— Source data —
::::::
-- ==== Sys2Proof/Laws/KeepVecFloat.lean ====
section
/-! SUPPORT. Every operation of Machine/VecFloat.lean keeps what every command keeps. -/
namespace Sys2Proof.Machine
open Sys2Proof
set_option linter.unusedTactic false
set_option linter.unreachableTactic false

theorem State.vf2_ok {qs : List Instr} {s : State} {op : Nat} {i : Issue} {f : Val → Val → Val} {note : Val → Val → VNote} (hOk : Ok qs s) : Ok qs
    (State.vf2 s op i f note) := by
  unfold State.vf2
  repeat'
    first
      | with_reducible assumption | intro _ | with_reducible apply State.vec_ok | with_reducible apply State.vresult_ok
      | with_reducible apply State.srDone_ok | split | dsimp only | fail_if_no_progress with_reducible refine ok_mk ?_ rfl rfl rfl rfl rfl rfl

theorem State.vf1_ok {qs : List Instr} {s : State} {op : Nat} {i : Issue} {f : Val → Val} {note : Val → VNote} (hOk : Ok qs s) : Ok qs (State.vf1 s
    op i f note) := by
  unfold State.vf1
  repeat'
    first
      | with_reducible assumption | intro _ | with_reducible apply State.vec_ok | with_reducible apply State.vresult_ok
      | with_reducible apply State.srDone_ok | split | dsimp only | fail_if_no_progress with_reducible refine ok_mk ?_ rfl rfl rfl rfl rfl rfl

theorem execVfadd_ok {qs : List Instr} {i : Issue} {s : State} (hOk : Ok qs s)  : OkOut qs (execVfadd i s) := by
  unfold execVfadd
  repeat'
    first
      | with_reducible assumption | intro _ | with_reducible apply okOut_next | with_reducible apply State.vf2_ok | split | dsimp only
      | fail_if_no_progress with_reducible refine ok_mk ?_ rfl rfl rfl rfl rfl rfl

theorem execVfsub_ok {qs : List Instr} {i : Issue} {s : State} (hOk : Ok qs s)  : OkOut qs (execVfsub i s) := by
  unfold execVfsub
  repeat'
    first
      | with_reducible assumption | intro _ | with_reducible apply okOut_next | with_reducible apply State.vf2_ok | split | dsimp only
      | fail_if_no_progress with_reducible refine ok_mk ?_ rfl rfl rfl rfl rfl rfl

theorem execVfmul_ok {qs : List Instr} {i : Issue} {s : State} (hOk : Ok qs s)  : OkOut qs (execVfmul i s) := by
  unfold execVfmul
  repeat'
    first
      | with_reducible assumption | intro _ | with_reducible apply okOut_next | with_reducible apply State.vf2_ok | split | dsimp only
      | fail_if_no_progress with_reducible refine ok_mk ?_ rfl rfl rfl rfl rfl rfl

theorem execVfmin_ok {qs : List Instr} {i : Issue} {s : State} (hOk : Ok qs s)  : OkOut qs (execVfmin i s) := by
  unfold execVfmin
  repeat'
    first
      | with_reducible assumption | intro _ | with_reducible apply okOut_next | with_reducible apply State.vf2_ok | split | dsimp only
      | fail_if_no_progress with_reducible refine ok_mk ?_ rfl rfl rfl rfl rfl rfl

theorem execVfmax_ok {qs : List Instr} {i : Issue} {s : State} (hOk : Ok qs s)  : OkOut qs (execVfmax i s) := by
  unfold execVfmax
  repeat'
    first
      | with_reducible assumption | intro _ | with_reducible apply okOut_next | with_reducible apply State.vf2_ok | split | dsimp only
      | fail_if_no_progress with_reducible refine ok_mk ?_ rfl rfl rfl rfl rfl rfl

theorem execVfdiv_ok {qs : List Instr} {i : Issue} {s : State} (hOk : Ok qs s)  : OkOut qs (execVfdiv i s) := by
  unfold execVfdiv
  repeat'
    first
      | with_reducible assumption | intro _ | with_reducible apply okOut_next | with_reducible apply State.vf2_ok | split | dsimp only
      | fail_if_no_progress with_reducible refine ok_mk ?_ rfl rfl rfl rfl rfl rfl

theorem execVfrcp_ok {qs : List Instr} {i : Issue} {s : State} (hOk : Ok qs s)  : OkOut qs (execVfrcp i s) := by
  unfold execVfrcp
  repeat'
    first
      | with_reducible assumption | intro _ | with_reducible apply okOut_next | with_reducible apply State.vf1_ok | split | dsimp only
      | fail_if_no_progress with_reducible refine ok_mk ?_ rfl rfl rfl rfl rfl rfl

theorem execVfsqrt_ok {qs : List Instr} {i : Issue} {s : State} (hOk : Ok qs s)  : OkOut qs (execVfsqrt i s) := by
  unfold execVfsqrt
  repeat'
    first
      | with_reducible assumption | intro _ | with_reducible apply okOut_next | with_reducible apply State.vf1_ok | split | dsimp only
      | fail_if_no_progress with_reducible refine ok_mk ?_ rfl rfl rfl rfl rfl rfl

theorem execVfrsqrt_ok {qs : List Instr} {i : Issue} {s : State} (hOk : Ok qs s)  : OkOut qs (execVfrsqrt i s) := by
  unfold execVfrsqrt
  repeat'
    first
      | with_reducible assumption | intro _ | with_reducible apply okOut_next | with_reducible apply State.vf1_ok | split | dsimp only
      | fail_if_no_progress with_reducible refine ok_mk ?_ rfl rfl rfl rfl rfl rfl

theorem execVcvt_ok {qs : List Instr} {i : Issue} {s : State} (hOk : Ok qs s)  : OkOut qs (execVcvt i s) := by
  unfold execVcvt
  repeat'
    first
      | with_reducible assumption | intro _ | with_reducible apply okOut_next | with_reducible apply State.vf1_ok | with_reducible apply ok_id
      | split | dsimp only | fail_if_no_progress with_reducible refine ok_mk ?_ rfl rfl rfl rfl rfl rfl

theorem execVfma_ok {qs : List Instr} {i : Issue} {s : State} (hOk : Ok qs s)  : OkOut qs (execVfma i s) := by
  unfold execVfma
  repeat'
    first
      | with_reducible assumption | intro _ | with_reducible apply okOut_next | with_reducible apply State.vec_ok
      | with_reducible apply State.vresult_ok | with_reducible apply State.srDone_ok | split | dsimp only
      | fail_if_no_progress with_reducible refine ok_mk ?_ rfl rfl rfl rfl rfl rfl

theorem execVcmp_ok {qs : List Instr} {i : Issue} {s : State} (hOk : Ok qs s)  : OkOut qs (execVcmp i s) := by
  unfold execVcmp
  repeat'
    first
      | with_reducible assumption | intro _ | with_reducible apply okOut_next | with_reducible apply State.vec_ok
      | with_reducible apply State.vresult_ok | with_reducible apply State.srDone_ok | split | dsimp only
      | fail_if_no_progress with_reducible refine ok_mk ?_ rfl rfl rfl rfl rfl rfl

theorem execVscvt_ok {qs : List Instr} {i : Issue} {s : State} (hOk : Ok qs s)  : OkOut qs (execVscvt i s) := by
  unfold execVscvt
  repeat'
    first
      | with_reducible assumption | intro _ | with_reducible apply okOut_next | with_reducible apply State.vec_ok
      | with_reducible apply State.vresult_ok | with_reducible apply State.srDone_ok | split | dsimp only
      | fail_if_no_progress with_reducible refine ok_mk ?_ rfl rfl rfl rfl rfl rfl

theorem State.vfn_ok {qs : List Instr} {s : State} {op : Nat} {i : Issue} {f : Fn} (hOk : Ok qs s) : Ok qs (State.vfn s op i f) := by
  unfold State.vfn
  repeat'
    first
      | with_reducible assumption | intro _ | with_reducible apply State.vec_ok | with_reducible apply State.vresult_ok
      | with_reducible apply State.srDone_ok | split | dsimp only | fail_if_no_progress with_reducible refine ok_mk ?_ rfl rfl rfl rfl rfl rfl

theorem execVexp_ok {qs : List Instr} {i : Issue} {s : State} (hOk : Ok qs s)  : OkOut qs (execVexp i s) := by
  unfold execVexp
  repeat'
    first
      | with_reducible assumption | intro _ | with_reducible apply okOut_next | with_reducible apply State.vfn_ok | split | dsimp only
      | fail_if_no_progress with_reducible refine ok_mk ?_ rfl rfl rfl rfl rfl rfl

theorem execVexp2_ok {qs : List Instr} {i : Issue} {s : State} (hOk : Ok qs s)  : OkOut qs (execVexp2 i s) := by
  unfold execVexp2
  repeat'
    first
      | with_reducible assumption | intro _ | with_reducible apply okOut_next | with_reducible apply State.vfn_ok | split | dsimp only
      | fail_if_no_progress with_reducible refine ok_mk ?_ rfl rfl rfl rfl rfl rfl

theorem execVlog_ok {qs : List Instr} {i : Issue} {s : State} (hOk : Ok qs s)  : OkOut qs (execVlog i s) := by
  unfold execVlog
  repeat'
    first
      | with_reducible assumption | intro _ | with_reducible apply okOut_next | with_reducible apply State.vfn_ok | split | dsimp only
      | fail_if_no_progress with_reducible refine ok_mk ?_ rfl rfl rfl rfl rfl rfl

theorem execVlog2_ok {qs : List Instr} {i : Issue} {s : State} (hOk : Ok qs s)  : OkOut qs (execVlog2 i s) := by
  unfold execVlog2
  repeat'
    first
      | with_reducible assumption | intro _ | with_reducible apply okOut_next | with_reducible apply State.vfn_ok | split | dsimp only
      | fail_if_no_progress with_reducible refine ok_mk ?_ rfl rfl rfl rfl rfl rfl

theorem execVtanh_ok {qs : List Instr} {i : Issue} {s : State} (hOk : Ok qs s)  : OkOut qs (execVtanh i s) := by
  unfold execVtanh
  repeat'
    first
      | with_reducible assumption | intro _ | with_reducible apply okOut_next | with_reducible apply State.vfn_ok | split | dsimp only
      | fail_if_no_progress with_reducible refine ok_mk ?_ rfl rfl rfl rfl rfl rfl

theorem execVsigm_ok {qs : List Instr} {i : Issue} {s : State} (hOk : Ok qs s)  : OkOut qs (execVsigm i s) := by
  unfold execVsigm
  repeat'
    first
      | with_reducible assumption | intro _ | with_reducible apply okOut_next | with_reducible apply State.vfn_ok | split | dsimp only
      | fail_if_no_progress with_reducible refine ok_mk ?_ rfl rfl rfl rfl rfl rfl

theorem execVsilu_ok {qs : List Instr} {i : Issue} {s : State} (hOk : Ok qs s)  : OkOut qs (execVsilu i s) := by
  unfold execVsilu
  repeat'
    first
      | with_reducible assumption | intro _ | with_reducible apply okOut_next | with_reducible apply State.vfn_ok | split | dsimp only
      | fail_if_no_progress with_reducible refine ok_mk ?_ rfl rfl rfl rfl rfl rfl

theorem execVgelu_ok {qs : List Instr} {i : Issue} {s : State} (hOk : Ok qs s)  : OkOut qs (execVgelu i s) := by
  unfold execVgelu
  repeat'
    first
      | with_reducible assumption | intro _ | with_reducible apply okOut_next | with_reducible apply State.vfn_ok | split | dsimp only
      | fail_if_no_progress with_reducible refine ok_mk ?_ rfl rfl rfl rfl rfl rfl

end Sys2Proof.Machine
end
::::::
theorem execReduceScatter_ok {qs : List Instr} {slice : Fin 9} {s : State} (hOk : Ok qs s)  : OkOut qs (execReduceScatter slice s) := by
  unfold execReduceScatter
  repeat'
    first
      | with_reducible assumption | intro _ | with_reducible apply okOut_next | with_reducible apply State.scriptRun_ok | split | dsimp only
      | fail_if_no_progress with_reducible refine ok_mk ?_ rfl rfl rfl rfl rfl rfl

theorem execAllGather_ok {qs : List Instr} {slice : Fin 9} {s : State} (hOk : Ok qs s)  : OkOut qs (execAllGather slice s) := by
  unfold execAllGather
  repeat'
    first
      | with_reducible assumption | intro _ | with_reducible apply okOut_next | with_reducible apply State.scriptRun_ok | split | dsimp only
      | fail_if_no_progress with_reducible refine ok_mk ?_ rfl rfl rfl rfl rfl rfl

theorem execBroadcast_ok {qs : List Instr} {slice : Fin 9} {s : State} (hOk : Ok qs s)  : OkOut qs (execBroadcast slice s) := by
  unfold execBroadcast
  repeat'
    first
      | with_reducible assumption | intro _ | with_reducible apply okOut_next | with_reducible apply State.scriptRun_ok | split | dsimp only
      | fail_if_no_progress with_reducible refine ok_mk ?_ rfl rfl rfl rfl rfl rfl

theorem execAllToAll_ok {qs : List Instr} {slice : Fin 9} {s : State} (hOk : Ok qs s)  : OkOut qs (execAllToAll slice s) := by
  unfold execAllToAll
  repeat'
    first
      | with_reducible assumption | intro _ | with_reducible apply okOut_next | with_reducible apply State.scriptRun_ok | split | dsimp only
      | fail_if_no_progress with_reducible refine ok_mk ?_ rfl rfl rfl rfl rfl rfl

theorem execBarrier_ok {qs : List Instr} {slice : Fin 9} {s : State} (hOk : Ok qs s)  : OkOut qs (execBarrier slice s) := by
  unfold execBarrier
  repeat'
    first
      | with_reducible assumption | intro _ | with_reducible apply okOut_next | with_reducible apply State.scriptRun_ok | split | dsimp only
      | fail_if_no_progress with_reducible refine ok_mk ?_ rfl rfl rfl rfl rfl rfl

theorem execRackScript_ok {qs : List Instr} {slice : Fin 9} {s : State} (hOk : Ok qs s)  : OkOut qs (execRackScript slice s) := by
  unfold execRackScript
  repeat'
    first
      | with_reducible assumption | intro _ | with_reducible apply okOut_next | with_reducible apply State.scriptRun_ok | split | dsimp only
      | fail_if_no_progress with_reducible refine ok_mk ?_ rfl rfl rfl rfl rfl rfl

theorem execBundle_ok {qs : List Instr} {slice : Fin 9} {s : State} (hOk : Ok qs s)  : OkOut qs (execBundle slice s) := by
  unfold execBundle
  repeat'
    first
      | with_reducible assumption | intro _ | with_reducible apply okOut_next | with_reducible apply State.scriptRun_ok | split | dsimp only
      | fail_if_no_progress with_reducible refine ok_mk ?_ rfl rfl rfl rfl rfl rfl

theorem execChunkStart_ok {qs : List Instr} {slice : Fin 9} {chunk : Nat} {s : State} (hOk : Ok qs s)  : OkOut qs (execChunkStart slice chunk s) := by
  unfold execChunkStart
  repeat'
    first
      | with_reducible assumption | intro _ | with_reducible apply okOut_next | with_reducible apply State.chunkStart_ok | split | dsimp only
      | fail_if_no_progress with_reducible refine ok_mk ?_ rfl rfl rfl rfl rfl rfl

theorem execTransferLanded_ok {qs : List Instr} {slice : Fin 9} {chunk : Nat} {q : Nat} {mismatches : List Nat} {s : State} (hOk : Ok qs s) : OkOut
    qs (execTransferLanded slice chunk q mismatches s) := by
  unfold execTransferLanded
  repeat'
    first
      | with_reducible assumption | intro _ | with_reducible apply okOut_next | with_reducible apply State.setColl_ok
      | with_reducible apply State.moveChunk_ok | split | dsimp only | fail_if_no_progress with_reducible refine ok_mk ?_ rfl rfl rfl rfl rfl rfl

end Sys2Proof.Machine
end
::::::
— Directions —
Gather each line in the data that holds the string "execVfmax".

— Exercise answer —
theorem execVfmax_ok {qs : List Instr} {i : Issue} {s : State} (hOk : Ok qs s)  : OkOut qs (execVfmax i s) := by
  unfold execVfmax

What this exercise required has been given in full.